- [Problem requirements]: Print word for word the first line of the records below and every following line through the one containing "def cALIGN : Nat := 14"; print nothing else.

- [Data provided]:
══════
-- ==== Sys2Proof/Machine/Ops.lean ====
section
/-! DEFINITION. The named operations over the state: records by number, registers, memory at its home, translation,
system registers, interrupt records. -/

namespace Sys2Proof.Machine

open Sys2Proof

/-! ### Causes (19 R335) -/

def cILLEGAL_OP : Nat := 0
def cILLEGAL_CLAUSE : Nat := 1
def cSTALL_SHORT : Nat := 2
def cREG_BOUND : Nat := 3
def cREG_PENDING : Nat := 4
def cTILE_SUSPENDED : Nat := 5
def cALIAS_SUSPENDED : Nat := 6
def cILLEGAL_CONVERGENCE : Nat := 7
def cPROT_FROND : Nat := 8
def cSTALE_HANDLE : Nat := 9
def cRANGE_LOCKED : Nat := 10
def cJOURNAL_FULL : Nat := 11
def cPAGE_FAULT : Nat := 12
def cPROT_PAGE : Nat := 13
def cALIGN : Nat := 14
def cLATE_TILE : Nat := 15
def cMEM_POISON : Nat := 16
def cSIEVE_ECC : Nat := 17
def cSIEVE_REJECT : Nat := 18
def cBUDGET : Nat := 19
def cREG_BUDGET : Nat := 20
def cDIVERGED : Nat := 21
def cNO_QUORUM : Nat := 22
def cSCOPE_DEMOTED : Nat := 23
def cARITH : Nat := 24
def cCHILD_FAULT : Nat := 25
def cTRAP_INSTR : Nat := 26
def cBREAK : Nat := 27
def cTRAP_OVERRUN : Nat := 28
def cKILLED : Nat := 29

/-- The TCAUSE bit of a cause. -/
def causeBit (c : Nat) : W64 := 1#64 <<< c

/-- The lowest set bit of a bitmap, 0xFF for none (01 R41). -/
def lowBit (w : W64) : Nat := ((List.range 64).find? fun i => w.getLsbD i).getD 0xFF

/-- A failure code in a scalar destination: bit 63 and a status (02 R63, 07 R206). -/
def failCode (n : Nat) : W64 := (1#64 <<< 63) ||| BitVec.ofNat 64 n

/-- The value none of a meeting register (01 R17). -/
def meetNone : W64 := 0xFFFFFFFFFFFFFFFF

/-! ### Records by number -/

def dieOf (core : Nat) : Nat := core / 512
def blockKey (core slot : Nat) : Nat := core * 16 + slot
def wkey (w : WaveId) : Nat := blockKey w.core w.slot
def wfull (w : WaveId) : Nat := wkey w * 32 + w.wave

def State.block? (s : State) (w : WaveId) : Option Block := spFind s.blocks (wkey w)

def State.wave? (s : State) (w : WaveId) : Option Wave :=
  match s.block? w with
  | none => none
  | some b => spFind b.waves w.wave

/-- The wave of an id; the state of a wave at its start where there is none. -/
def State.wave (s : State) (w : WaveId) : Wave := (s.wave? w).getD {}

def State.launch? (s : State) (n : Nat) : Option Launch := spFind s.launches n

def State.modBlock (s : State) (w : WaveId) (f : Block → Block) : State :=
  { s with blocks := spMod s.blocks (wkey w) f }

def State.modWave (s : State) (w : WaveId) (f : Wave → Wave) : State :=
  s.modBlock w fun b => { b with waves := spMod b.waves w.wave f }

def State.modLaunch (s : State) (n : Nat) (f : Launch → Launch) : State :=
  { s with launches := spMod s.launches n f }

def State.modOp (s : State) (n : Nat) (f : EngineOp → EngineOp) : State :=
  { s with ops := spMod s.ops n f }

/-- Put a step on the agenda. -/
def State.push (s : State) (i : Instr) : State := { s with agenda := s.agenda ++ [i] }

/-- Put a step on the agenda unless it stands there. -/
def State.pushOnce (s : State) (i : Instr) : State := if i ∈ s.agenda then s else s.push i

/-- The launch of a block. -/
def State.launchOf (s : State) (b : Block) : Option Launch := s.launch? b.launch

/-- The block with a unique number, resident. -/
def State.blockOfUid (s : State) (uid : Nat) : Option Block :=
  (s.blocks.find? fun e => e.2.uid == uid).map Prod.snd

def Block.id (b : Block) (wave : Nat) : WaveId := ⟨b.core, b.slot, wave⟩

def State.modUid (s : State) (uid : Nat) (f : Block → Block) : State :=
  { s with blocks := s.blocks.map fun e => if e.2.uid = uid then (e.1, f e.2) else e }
══════
- [Completed exercise]:
-- ==== Sys2Proof/Machine/Ops.lean ====
section
/-! DEFINITION. The named operations over the state: records by number, registers, memory at its home, translation,
system registers, interrupt records. -/

namespace Sys2Proof.Machine

open Sys2Proof

/-! ### Causes (19 R335) -/

def cILLEGAL_OP : Nat := 0
def cILLEGAL_CLAUSE : Nat := 1
def cSTALL_SHORT : Nat := 2
def cREG_BOUND : Nat := 3
def cREG_PENDING : Nat := 4
def cTILE_SUSPENDED : Nat := 5
def cALIAS_SUSPENDED : Nat := 6
def cILLEGAL_CONVERGENCE : Nat := 7
def cPROT_FROND : Nat := 8
def cSTALE_HANDLE : Nat := 9
def cRANGE_LOCKED : Nat := 10
def cJOURNAL_FULL : Nat := 11
def cPAGE_FAULT : Nat := 12
def cPROT_PAGE : Nat := 13
def cALIGN : Nat := 14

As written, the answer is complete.